C’era una volta un bambino che dentro il pancione della mamma pensava a come bello sarebbe stato il suo futuro; scalciava felice pensando a tutti i giochi che avrebbe condiviso con i suoi amici nel parco; immaginava la mamma che gli sorrideva invitandolo a fare attenzione. Non vedeva l’ora, era diventato impaziente, voleva nascere il prima possibile, per sentire il profumo della sua mamma che lo avrebbe stretto tra le sue amorevoli braccia.
Ma quando venne alla luce, qualcuno decise che la mamma non era in grado di crescerlo, quindi per non farla soffrire troppo pensarono bene di non farle vedere il suo piccolo-grande uomo.
I medici decisero di chiamarlo Luca, perché quel giorno sul calendario c’era scritto quel nome.
Luca divenne per tutti Luchino e cominció il giro delle strutture che un tempo erano chiamate orfanotrofi e che oggi vengono definite strutture di accoglienza.
Ovviamente ne cambió molte, all’inizio visse insieme ad altri neonati che al parí suo strillavano dalla mattina alla sera, non tanto per la fame, bensí perché appena uno di loro si addormentava un altro si svegliava e iniziava a piangere, dando la sveglia al resto della ciurma.
Poi lo trasferirono nella comunità dei piccoli, anche se ormai era piú grande, e lí riamase fino ai 6 anni.
In questa nuova casa Luchino aveva conosciuto tante signorine, alcune erano molto gentili e premurose, altre erano isteriche e cattive, tanto che quando nessuno le vedeva strappavno i capelli dalla testa dei bambini, tanto nessuno poteva vederne i segni.
Quando compí il suo sesto compleanno fu trasferito in un’altra residenza, dove vivevano i bambini dai 6 ai 12 anni, qui conobbe Walter che era stato sottratto ai genitori perché non avevano i soldi per crescerlo; incontró Vanessa che era stata allontanata dalla mamma vedova e malata; fece amicizia con Carmine che parlava con i genitori volati in cielo; si fidanzò con Mirta che aveva i genitori drogati.
Tutti questi bambini si chiedevano perché non potessero vivere insieme ai loro cari, perché fossero stati allontanati da familiari, parenti e amici? Non sarebbe stato piú semplice, e piú giusto nei loro confronti, se chi li aveva separati dai loro affetti avesser provato a risolvere i problemi dei loro cari?
Ma nessuno rispondeva alle loro domande.
Luchino aveva compiuto il suo nono compleanno, sognava sempre di avere un papà e una mamma che lo facessero sentire un bambino come tanti altri.
Un giorno mentre saliva sullo scuolabus vide un giornale e fu colpito dal titolo scritto grosso grosso I BAMBINI DI NESSUNO. Incuriosito cominció a leggere.

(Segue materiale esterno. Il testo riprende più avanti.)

-- ==== Sys2Proof/Machine/FrameEncoder.lean ====
section
/-! DEFINITION. The frame encoder: the algorithm of spec/40_frame_encoder.md R100, one definition
per step (R101 to R109), over the mathematical integers. -/

namespace Sys2Proof.Machine

/-- `steerMax`, the clamp bound: a constant (00_scope.md R7, R13). -/
def steerMax : Int := 1023

/-- Step 1: clamp to [-1023, 1023] (40_frame_encoder.md R101). -/
def clampTorque (torque : Int) : Int := max (-steerMax) (min steerMax torque)

/-- Step 2: the magnitude of the clamped torque (40_frame_encoder.md R102). -/
def magnitudeOf (tc : Int) : Nat := tc.natAbs

/-- Step 3, byte 0: the counter's low four bits high, the request flag low
(40_frame_encoder.md R104). -/
def byte0 (counter : Nat) (requestActive : Bool) : Byte :=
  BitVec.ofNat 8 (((counter &&& 0xF) <<< 4) ||| requestActive.toNat)

/-- Step 5, byte 2: the magnitude's upper part and the sign (40_frame_encoder.md R106). -/
def byte2 (magnitude : Nat) (sign : Bool) : Byte :=
  BitVec.ofNat 8 (((magnitude >>> 8) &&& 0x7) ||| (sign.toNat <<< 3))

/-- Step 6, byte 3: the magnitude's low 8 bits (40_frame_encoder.md R107). -/
def byte3 (magnitude : Nat) : Byte := BitVec.ofNat 8 (magnitude &&& 0xFF)

/-- Step 8: the checksum of a sum of bytes 0 to 6 (40_frame_encoder.md R109). -/
def checksum (sum : Nat) : Byte := BitVec.ofNat 8 ((0x100 - sum % 0x100) % 0x100)

/-- A frame with byte 7 set to the checksum of the other seven (40_frame_encoder.md R109). -/
def closeFrame (f : Frame) : Frame := { f with b7 := checksum f.sum7 }

/-- `ENCODE(torque, counter, requestActive)` (40_frame_encoder.md R100); bytes 1, 4, 5 and 6 are the
reserved zeros of R105 and R108. -/
def encodeFrame (torque : Int) (counter : Nat) (requestActive : Bool) : Frame :=
  let tc := clampTorque torque
  let magnitude := magnitudeOf tc
  closeFrame
    { b0 := byte0 counter requestActive
      b1 := 0x00#8
      b2 := byte2 magnitude (signFlag tc)
      b3 := byte3 magnitude
      b4 := 0x00#8
      b5 := 0x00#8
      b6 := 0x00#8
      b7 := 0x00#8 }

end Sys2Proof.Machine
end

“In Italia ci sono 29.309 minori ospiti delle comunità educative o accolti dalle famiglie affidatarie, tra questi 2.287 potrebbero essere adottati e 235 provengono da un precedente fallimento adottivo.

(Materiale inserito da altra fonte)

-- ==== Sys2Proof/Laws/State.lean ====
section
/-! SUPPORT. One lemma per field per shared update of State, true by unfolding once, so that no later
proof unfolds a record update. -/

namespace Sys2Proof.Machine

/-! ## `stop` -/

@[simp] theorem stop_run (c : Cause) (s : State) : (stop c s).run = .stopped := rfl
@[simp] theorem stop_cause (c : Cause) (s : State) : (stop c s).cause = c := rfl
@[simp] theorem stop_cnt (c : Cause) (s : State) : (stop c s).cnt = s.cnt := rfl
@[simp] theorem stop_trq (c : Cause) (s : State) : (stop c s).trq = s.trq := rfl
@[simp] theorem stop_failc (c : Cause) (s : State) : (stop c s).failc = s.failc := rfl
@[simp] theorem stop_ptimer (c : Cause) (s : State) : (stop c s).ptimer = s.ptimer := rfl
@[simp] theorem stop_cfg (c : Cause) (s : State) : (stop c s).cfg = s.cfg := rfl
@[simp] theorem stop_rst (c : Cause) (s : State) : (stop c s).rst = s.rst := rfl
@[simp] theorem stop_iw (c : Cause) (s : State) : (stop c s).iw = s.iw := rfl
@[simp] theorem stop_inErr (c : Cause) (s : State) : (stop c s).inErr = s.inErr := rfl
@[simp] theorem stop_txErr (c : Cause) (s : State) : (stop c s).txErr = s.txErr := rfl
@[simp] theorem stop_tx (c : Cause) (s : State) : (stop c s).tx = s.tx := rfl
@[simp] theorem stop_encOut (c : Cause) (s : State) : (stop c s).encOut = s.encOut := rfl
@[simp] theorem stop_trace (c : Cause) (s : State) : (stop c s).trace = s.trace := rfl
@[simp] theorem stop_pending (c : Cause) (s : State) : (stop c s).pending = s.pending := rfl
@[simp] theorem stop_freeStep (c : Cause) (s : State) : (stop c s).freeStep = s.freeStep := rfl

/-! ## `raise` -/

@[simp] theorem raise_run (e : Exception) (s : State) : (raise e s).run = .stopped := rfl
@[simp] theorem raise_cause (e : Exception) (s : State) : (raise e s).cause = causeOf e := rfl
@[simp] theorem raise_cnt (e : Exception) (s : State) : (raise e s).cnt = s.cnt := rfl
@[simp] theorem raise_trq (e : Exception) (s : State) : (raise e s).trq = s.trq := rfl
@[simp] theorem raise_failc (e : Exception) (s : State) : (raise e s).failc = s.failc := rfl
@[simp] theorem raise_ptimer (e : Exception) (s : State) : (raise e s).ptimer = s.ptimer := rfl
@[simp] theorem raise_cfg (e : Exception) (s : State) : (raise e s).cfg = s.cfg := rfl
@[simp] theorem raise_rst (e : Exception) (s : State) : (raise e s).rst = s.rst := rfl
@[simp] theorem raise_iw (e : Exception) (s : State) : (raise e s).iw = s.iw := rfl
@[simp] theorem raise_inErr (e : Exception) (s : State) : (raise e s).inErr = s.inErr := rfl
@[simp] theorem raise_txErr (e : Exception) (s : State) : (raise e s).txErr = s.txErr := rfl
@[simp] theorem raise_tx (e : Exception) (s : State) : (raise e s).tx = s.tx := rfl
@[simp] theorem raise_encOut (e : Exception) (s : State) : (raise e s).encOut = s.encOut := rfl
@[simp] theorem raise_trace (e : Exception) (s : State) : (raise e s).trace = s.trace := rfl
@[simp] theorem raise_pending (e : Exception) (s : State) : (raise e s).pending = s.pending := rfl
@[simp] theorem raise_freeStep (e : Exception) (s : State) : (raise e s).freeStep = s.freeStep := rfl

/-! ## `doReset` -/

@[simp] theorem doReset_run (s : State) : (doReset s).run = .running := rfl
@[simp] theorem doReset_cause (s : State) : (doReset s).cause = .none := rfl
@[simp] theorem doReset_cnt (s : State) : (doReset s).cnt = 0#4 := rfl
@[simp] theorem doReset_trq (s : State) : (doReset s).trq = 0#16 := rfl
@[simp] theorem doReset_failc (s : State) : (doReset s).failc = 0 := rfl
@[simp] theorem doReset_ptimer (s : State) : (doReset s).ptimer = 0 := rfl
@[simp] theorem doReset_cfg (s : State) : (doReset s).cfg = s.cfg := rfl
@[simp] theorem doReset_rst (s : State) : (doReset s).rst = s.rst := rfl
@[simp] theorem doReset_iw (s : State) : (doReset s).iw = s.iw := rfl
@[simp] theorem doReset_inErr (s : State) : (doReset s).inErr = s.inErr := rfl
@[simp] theorem doReset_txErr (s : State) : (doReset s).txErr = s.txErr := rfl
@[simp] theorem doReset_tx (s : State) : (doReset s).tx = none := rfl
@[simp] theorem doReset_encOut (s : State) : (doReset s).encOut = none := rfl
@[simp] theorem doReset_trace (s : State) : (doReset s).trace = [] := rfl
@[simp] theorem doReset_pending (s : State) : (doReset s).pending = s.pending := rfl
@[simp] theorem doReset_freeStep (s : State) : (doReset s).freeStep = s.freeStep := rfl

/-! ## `driveEncoder` -/

@[simp] theorem driveEncoder_run (t : Int) (c : Nat) (r : Bool) (s : State) : (driveEncoder t c r s).run = s.run := rfl
@[simp] theorem driveEncoder_cause (t : Int) (c : Nat) (r : Bool) (s : State) : (driveEncoder t c r s).cause = s.cause := rfl
@[simp] theorem driveEncoder_cnt (t : Int) (c : Nat) (r : Bool) (s : State) : (driveEncoder t c r s).cnt = s.cnt := rfl
@[simp] theorem driveEncoder_trq (t : Int) (c : Nat) (r : Bool) (s : State) : (driveEncoder t c r s).trq = s.trq := rfl
@[simp] theorem driveEncoder_failc (t : Int) (c : Nat) (r : Bool) (s : State) : (driveEncoder t c r s).failc = s.failc := rfl
@[simp] theorem driveEncoder_ptimer (t : Int) (c : Nat) (r : Bool) (s : State) : (driveEncoder t c r s).ptimer = s.ptimer := rfl
@[simp] theorem driveEncoder_cfg (t : Int) (c : Nat) (r : Bool) (s : State) : (driveEncoder t c r s).cfg = s.cfg := rfl
@[simp] theorem driveEncoder_rst (t : Int) (c : Nat) (r : Bool) (s : State) : (driveEncoder t c r s).rst = s.rst := rfl
@[simp] theorem driveEncoder_iw (t : Int) (c : Nat) (r : Bool) (s : State) : (driveEncoder t c r s).iw = s.iw := rfl
@[simp] theorem driveEncoder_inErr (t : Int) (c : Nat) (r : Bool) (s : State) : (driveEncoder t c r s).inErr = s.inErr := rfl
@[simp] theorem driveEncoder_txErr (t : Int) (c : Nat) (r : Bool) (s : State) : (driveEncoder t c r s).txErr = s.txErr := rfl
@[simp] theorem driveEncoder_tx (t : Int) (c : Nat) (r : Bool) (s : State) : (driveEncoder t c r s).tx = s.tx := rfl
@[simp] theorem driveEncoder_encOut (t : Int) (c : Nat) (r : Bool) (s : State) : (driveEncoder t c r s).encOut = some (encodeFrame t c r) := rfl
@[simp] theorem driveEncoder_trace (t : Int) (c : Nat) (r : Bool) (s : State) : (driveEncoder t c r s).trace = s.trace := rfl
@[simp] theorem driveEncoder_pending (t : Int) (c : Nat) (r : Bool) (s : State) : (driveEncoder t c r s).pending = s.pending := rfl
@[simp] theorem driveEncoder_freeStep (t : Int) (c : Nat) (r : Bool) (s : State) : (driveEncoder t c r s).freeStep = s.freeStep := rfl

/-! ## `send` -/

@[simp] theorem send_run (f : Frame) (s : State) : (send f s).run = s.run := rfl
@[simp] theorem send_cause (f : Frame) (s : State) : (send f s).cause = s.cause := rfl
@[simp] theorem send_cnt (f : Frame) (s : State) : (send f s).cnt = s.cnt := rfl
@[simp] theorem send_trq (f : Frame) (s : State) : (send f s).trq = s.trq := rfl
@[simp] theorem send_failc (f : Frame) (s : State) : (send f s).failc = s.failc := rfl
@[simp] theorem send_ptimer (f : Frame) (s : State) : (send f s).ptimer = s.ptimer := rfl
@[simp] theorem send_cfg (f : Frame) (s : State) : (send f s).cfg = s.cfg := rfl
@[simp] theorem send_rst (f : Frame) (s : State) : (send f s).rst = s.rst := rfl
@[simp] theorem send_iw (f : Frame) (s : State) : (send f s).iw = s.iw := rfl
@[simp] theorem send_inErr (f : Frame) (s : State) : (send f s).inErr = s.inErr := rfl
@[simp] theorem send_txErr (f : Frame) (s : State) : (send f s).txErr = s.txErr := rfl
@[simp] theorem send_tx (f : Frame) (s : State) : (send f s).tx = some f := rfl
@[simp] theorem send_encOut (f : Frame) (s : State) : (send f s).encOut = s.encOut := rfl
@[simp] theorem send_trace (f : Frame) (s : State) : (send f s).trace = s.trace ++ [⟨commandId, f, s.cfg.busIndex, txAnswer s⟩] := rfl
@[simp] theorem send_pending (f : Frame) (s : State) : (send f s).pending = s.pending := rfl
@[simp] theorem send_freeStep (f : Frame) (s : State) : (send f s).freeStep = s.freeStep := rfl

/-! ## `lowerStrobes` -/

@[simp] theorem lowerStrobes_run (s : State) : (lowerStrobes s).run = s.run := rfl
@[simp] theorem lowerStrobes_cause (s : State) : (lowerStrobes s).cause = s.cause := rfl
@[simp] theorem lowerStrobes_cnt (s : State) : (lowerStrobes s).cnt = s.cnt := rfl
@[simp] theorem lowerStrobes_trq (s : State) : (lowerStrobes s).trq = s.trq := rfl
@[simp] theorem lowerStrobes_failc (s : State) : (lowerStrobes s).failc = s.failc := rfl
@[simp] theorem lowerStrobes_ptimer (s : State) : (lowerStrobes s).ptimer = s.ptimer := rfl
@[simp] theorem lowerStrobes_cfg (s : State) : (lowerStrobes s).cfg = s.cfg := rfl
@[simp] theorem lowerStrobes_rst (s : State) : (lowerStrobes s).rst = s.rst := rfl
@[simp] theorem lowerStrobes_iw (s : State) : (lowerStrobes s).iw = s.iw := rfl
@[simp] theorem lowerStrobes_inErr (s : State) : (lowerStrobes s).inErr = s.inErr := rfl
@[simp] theorem lowerStrobes_txErr (s : State) : (lowerStrobes s).txErr = s.txErr := rfl
@[simp] theorem lowerStrobes_tx (s : State) : (lowerStrobes s).tx = none := rfl
@[simp] theorem lowerStrobes_encOut (s : State) : (lowerStrobes s).encOut = none := rfl
@[simp] theorem lowerStrobes_trace (s : State) : (lowerStrobes s).trace = s.trace := rfl
@[simp] theorem lowerStrobes_pending (s : State) : (lowerStrobes s).pending = s.pending := rfl
@[simp] theorem lowerStrobes_freeStep (s : State) : (lowerStrobes s).freeStep = s.freeStep := rfl

/-! ## `present` -/

@[simp] theorem present_run (p : InPorts) (s : State) : (present p s).run = s.run := rfl
@[simp] theorem present_cause (p : InPorts) (s : State) : (present p s).cause = s.cause := rfl
@[simp] theorem present_cnt (p : InPorts) (s : State) : (present p s).cnt = s.cnt := rfl
@[simp] theorem present_trq (p : InPorts) (s : State) : (present p s).trq = s.trq := rfl
@[simp] theorem present_failc (p : InPorts) (s : State) : (present p s).failc = s.failc := rfl
@[simp] theorem present_ptimer (p : InPorts) (s : State) : (present p s).ptimer = s.ptimer := rfl
@[simp] theorem present_cfg (p : InPorts) (s : State) : (present p s).cfg = s.cfg := rfl
@[simp] theorem present_rst (p : InPorts) (s : State) : (present p s).rst = p.rst := rfl
@[simp] theorem present_iw (p : InPorts) (s : State) : (present p s).iw = p.iw := rfl
@[simp] theorem present_inErr (p : InPorts) (s : State) : (present p s).inErr = p.inErr := rfl
@[simp] theorem present_txErr (p : InPorts) (s : State) : (present p s).txErr = p.txErr := rfl
@[simp] theorem present_tx (p : InPorts) (s : State) : (present p s).tx = s.tx := rfl
@[simp] theorem present_encOut (p : InPorts) (s : State) : (present p s).encOut = s.encOut := rfl
@[simp] theorem present_trace (p : InPorts) (s : State) : (present p s).trace = s.trace := rfl
@[simp] theorem present_pending (p : InPorts) (s : State) : (present p s).pending = s.pending := rfl
@[simp] theorem present_freeStep (p : InPorts) (s : State) : (present p s).freeStep = s.freeStep := rfl

/-! ## `restartTimer` -/

@[simp] theorem restartTimer_run (s : State) : (restartTimer s).run = s.run := by
  unfold restartTimer; split <;> rfl
@[simp] theorem restartTimer_cause (s : State) : (restartTimer s).cause = s.cause := by
  unfold restartTimer; split <;> rfl
@[simp] theorem restartTimer_cnt (s : State) : (restartTimer s).cnt = s.cnt := by
  unfold restartTimer; split <;> rfl
@[simp] theorem restartTimer_trq (s : State) : (restartTimer s).trq = s.trq := by
  unfold restartTimer; split <;> rfl
@[simp] theorem restartTimer_failc (s : State) : (restartTimer s).failc = s.failc := by
  unfold restartTimer; split <;> rfl
@[simp] theorem restartTimer_ptimer (s : State) :
    (restartTimer s).ptimer = if s.run = .running then 0 else s.ptimer := by
  unfold restartTimer; split <;> simp [*]
@[simp] theorem restartTimer_cfg (s : State) : (restartTimer s).cfg = s.cfg := by
  unfold restartTimer; split <;> rfl
@[simp] theorem restartTimer_rst (s : State) : (restartTimer s).rst = s.rst := by
  unfold restartTimer; split <;> rfl
@[simp] theorem restartTimer_iw (s : State) : (restartTimer s).iw = s.iw := by
  unfold restartTimer; split <;> rfl
@[simp] theorem restartTimer_inErr (s : State) : (restartTimer s).inErr = s.inErr := by
  unfold restartTimer; split <;> rfl
@[simp] theorem restartTimer_txErr (s : State) : (restartTimer s).txErr = s.txErr := by
  unfold restartTimer; split <;> rfl
@[simp] theorem restartTimer_tx (s : State) : (restartTimer s).tx = s.tx := by
  unfold restartTimer; split <;> rfl
@[simp] theorem restartTimer_encOut (s : State) : (restartTimer s).encOut = s.encOut := by
  unfold restartTimer; split <;> rfl
@[simp] theorem restartTimer_trace (s : State) : (restartTimer s).trace = s.trace := by
  unfold restartTimer; split <;> rfl
@[simp] theorem restartTimer_pending (s : State) : (restartTimer s).pending = s.pending := by
  unfold restartTimer; split <;> rfl
@[simp] theorem restartTimer_freeStep (s : State) : (restartTimer s).freeStep = s.freeStep := by
  unfold restartTimer; split <;> rfl

/-! ## `countAnswer` -/

@[simp] theorem countAnswer_run (s : State) :
    (countAnswer s).run =
      if s.txErr = true ∧ s.cfg.txFailLimit ≤ s.failc + 1 then .stopped else s.run := by
  unfold countAnswer txAnswer; cases s.txErr <;> simp; split <;> rfl
@[simp] theorem countAnswer_cause (s : State) :
    (countAnswer s).cause =
      if s.txErr = true ∧ s.cfg.txFailLimit ≤ s.failc + 1 then .txFatal else s.cause := by
  unfold countAnswer txAnswer; cases s.txErr <;> simp; split <;> rfl
@[simp] theorem countAnswer_cnt (s : State) : (countAnswer s).cnt = s.cnt := by
  unfold countAnswer txAnswer; cases s.txErr <;> simp; split <;> rfl
@[simp] theorem countAnswer_trq (s : State) : (countAnswer s).trq = s.trq := by
  unfold countAnswer txAnswer; cases s.txErr <;> simp; split <;> rfl
@[simp] theorem countAnswer_failc (s : State) :
    (countAnswer s).failc = if s.txErr then s.failc + 1 else 0 := by
  unfold countAnswer txAnswer; cases s.txErr <;> simp; split <;> rfl
@[simp] theorem countAnswer_ptimer (s : State) : (countAnswer s).ptimer = s.ptimer := by
  unfold countAnswer txAnswer; cases s.txErr <;> simp; split <;> rfl
@[simp] theorem countAnswer_cfg (s : State) : (countAnswer s).cfg = s.cfg := by
  unfold countAnswer txAnswer; cases s.txErr <;> simp; split <;> rfl
@[simp] theorem countAnswer_rst (s : State) : (countAnswer s).rst = s.rst := by
  unfold countAnswer txAnswer; cases s.txErr <;> simp; split <;> rfl
@[simp] theorem countAnswer_iw (s : State) : (countAnswer s).iw = s.iw := by
  unfold countAnswer txAnswer; cases s.txErr <;> simp; split <;> rfl
@[simp] theorem countAnswer_inErr (s : State) : (countAnswer s).inErr = s.inErr := by
  unfold countAnswer txAnswer; cases s.txErr <;> simp; split <;> rfl
@[simp] theorem countAnswer_txErr (s : State) : (countAnswer s).txErr = s.txErr := by
  unfold countAnswer txAnswer; cases s.txErr <;> simp; split <;> rfl
@[simp] theorem countAnswer_tx (s : State) : (countAnswer s).tx = s.tx := by
  unfold countAnswer txAnswer; cases s.txErr <;> simp; split <;> rfl
@[simp] theorem countAnswer_encOut (s : State) : (countAnswer s).encOut = s.encOut := by
  unfold countAnswer txAnswer; cases s.txErr <;> simp; split <;> rfl
@[simp] theorem countAnswer_trace (s : State) : (countAnswer s).trace = s.trace := by
  unfold countAnswer txAnswer; cases s.txErr <;> simp; split <;> rfl
@[simp] theorem countAnswer_pending (s : State) : (countAnswer s).pending = s.pending := by
  unfold countAnswer txAnswer; cases s.txErr <;> simp; split <;> rfl
@[simp] theorem countAnswer_freeStep (s : State) : (countAnswer s).freeStep = s.freeStep := by
  unfold countAnswer txAnswer; cases s.txErr <;> simp; split <;> rfl

/-- The policy a strap bit of 0 codes (10_state.md R29). -/
theorem holdPolicy_of_bit_zero {c : CfgPins} (h : c.holdPolicyBit = 0#1) :
    c.holdPolicy = .latchLastValue := if_pos h

/-- The policy a strap bit of 1 codes (10_state.md R29). -/
theorem holdPolicy_of_bit_one {c : CfgPins} (h : c.holdPolicyBit = 1#1) :
    c.holdPolicy = .neutralOnNoInput := by
  simp [CfgPins.holdPolicy, h]

end Sys2Proof.Machine
end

Davanti a questi dati sorgono spontanee alcune domande:
Perché si preferisce tenere chiusi nei “piccoli orfanotrofi” questi bambini, piuttosto che affidarli alle cure amorevoli di persone care?
Perché le stesse cifre spese per tenere “reclusi” questi minori non vengono date alle famiglie che li accolgono?
Inutile negarlo per quanto accogliente possa essere una comunità, non potrà mai offrire il calore di una famiglia.
Perché non si incentiva l’adozione?
Chi guadagna sulla pelle di questi innocenti?
Chi specula sul sorriso di queste anime candide?”
Luchino pensó “non so chi ci guadagni, ma so per certo chi ci rimette, NOI, che cresciamo senza una famiglia, noi che viviamo nell’abbadono grazie a qualcuno che crede di proteggerci, noi che diventiamo adulti senza mai essere stati bambini”.
Dopo aver risposto il giornale sul sedile dello scuolabus, Luchino capí che era un bambino di nessuno, capí perché nessuno si preoccupasse della sua felicità.
Due lacrimoni solcarono il suo viso e approfittando della distrazione dell’accompagnatrice scappó via, in un baleno venne inghiottito dalla giungla dei grandi e da quel momento nessuno seppe piú nulla di lui.